Supplied entries.
################

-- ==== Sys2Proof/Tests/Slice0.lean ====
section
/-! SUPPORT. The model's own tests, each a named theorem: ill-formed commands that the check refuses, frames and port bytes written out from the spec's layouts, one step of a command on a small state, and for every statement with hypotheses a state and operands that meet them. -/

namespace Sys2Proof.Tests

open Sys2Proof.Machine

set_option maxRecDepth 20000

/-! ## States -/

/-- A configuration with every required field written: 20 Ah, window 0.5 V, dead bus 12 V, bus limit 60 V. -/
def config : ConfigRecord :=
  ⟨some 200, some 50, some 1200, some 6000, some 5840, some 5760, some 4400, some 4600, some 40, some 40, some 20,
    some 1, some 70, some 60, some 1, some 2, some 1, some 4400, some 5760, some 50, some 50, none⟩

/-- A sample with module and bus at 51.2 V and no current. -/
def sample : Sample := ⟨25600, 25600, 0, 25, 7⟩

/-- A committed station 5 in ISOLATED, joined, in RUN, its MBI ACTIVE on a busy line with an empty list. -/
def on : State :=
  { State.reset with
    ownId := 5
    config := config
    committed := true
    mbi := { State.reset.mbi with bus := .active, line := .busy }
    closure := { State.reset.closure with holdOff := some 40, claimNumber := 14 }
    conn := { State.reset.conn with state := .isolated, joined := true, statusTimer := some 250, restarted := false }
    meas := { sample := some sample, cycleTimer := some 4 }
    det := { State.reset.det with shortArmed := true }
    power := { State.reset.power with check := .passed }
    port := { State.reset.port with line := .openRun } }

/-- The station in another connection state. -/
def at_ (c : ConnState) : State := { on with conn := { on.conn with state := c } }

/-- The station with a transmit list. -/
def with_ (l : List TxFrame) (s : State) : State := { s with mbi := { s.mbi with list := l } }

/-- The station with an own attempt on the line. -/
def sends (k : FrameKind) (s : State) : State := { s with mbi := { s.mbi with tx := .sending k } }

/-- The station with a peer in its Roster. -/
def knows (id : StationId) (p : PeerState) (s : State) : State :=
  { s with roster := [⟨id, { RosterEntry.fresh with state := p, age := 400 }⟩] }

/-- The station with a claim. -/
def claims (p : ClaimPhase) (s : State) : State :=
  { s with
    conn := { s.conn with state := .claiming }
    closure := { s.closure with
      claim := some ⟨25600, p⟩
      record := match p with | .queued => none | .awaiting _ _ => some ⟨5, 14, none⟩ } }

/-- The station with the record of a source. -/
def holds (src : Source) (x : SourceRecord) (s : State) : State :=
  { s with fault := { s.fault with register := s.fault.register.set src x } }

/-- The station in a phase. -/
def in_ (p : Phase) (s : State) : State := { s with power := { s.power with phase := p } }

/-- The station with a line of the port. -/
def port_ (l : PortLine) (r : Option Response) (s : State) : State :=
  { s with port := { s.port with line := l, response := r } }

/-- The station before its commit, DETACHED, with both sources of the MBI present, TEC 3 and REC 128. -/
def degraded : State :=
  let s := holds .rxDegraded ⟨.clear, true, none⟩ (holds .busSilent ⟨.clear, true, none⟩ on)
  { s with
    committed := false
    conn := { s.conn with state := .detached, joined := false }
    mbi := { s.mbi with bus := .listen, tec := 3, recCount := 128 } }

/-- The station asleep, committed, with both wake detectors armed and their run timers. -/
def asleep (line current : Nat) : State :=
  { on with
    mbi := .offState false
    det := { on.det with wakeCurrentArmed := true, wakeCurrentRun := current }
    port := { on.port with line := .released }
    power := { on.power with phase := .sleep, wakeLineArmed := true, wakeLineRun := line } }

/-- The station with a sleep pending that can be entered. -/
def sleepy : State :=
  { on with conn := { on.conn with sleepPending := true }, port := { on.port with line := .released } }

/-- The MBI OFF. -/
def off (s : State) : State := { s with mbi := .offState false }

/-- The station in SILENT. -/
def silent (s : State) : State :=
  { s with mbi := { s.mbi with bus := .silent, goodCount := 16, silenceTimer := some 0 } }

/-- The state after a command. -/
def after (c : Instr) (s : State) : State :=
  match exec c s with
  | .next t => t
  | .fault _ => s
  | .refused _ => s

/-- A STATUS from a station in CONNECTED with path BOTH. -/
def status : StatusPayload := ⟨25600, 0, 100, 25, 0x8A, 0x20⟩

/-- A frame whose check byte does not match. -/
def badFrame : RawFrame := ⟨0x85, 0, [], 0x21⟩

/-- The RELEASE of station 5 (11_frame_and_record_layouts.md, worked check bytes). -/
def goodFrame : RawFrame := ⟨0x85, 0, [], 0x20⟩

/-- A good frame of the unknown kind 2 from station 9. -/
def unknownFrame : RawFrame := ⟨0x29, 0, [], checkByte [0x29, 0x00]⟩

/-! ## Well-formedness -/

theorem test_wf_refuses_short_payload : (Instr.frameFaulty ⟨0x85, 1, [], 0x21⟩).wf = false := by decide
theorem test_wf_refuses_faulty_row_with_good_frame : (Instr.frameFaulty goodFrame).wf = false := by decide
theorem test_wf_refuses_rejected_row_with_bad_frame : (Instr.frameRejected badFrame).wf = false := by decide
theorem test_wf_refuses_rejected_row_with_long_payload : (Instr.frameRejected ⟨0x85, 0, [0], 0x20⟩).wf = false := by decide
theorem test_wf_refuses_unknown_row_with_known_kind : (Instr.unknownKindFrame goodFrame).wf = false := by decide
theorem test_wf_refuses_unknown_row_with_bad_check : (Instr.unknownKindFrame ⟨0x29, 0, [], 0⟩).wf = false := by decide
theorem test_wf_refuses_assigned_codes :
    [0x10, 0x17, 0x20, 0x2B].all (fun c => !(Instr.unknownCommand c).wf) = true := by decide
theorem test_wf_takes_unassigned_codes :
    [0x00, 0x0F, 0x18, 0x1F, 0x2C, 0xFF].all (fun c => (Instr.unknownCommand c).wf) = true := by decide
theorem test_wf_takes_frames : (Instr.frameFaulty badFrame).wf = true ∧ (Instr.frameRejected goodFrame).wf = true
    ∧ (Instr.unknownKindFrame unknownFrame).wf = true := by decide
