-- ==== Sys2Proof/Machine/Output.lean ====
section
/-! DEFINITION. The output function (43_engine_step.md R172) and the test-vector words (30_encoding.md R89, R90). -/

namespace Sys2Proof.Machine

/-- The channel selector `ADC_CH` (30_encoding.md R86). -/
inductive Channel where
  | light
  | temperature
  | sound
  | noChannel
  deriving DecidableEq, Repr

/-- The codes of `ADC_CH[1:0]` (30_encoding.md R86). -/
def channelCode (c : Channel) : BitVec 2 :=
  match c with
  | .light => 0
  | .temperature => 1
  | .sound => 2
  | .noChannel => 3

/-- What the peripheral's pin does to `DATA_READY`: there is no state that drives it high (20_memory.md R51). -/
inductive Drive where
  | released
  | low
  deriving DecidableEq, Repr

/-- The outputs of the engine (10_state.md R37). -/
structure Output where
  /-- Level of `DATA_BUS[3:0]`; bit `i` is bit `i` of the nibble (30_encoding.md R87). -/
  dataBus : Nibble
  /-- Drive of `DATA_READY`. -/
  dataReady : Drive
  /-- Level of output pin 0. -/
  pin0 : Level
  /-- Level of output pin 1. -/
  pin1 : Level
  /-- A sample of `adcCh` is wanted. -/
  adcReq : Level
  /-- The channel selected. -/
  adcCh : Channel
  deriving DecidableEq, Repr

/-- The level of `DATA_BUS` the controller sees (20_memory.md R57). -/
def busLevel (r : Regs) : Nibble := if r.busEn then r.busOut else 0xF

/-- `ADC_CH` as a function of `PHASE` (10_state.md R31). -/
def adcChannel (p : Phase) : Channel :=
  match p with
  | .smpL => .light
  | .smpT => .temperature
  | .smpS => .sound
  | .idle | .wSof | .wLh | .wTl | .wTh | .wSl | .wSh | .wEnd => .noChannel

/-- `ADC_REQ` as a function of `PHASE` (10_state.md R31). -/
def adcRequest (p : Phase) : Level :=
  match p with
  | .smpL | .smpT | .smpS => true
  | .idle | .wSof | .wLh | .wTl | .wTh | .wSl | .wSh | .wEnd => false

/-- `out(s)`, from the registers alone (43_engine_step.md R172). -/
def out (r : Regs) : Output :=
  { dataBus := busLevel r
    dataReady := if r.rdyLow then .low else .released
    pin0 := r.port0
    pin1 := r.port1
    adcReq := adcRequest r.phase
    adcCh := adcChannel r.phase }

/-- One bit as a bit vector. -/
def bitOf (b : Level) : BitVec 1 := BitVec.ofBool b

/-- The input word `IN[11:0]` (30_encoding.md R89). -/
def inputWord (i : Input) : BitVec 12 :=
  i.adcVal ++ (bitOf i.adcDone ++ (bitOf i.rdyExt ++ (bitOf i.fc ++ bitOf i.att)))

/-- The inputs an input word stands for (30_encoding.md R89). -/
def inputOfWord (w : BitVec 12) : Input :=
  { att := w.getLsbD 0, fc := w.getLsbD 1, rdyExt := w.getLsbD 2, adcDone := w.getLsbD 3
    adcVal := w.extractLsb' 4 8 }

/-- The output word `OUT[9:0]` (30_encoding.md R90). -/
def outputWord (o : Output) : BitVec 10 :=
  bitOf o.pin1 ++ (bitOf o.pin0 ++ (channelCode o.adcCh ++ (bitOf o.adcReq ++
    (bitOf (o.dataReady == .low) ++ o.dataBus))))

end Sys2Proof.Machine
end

################

Repeat the lines from the first one in the records through the line containing "meet them. -/", exactly as written, and nothing else.

Response to the exercise.
-- ==== Sys2Proof/Tests/Slice0.lean ====
section
/-! SUPPORT. The model's own tests, each a named theorem: ill-formed commands that the check refuses, frames and port bytes written out from the spec's layouts, one step of a command on a small state, and for every statement with hypotheses a state and operands that meet them. -/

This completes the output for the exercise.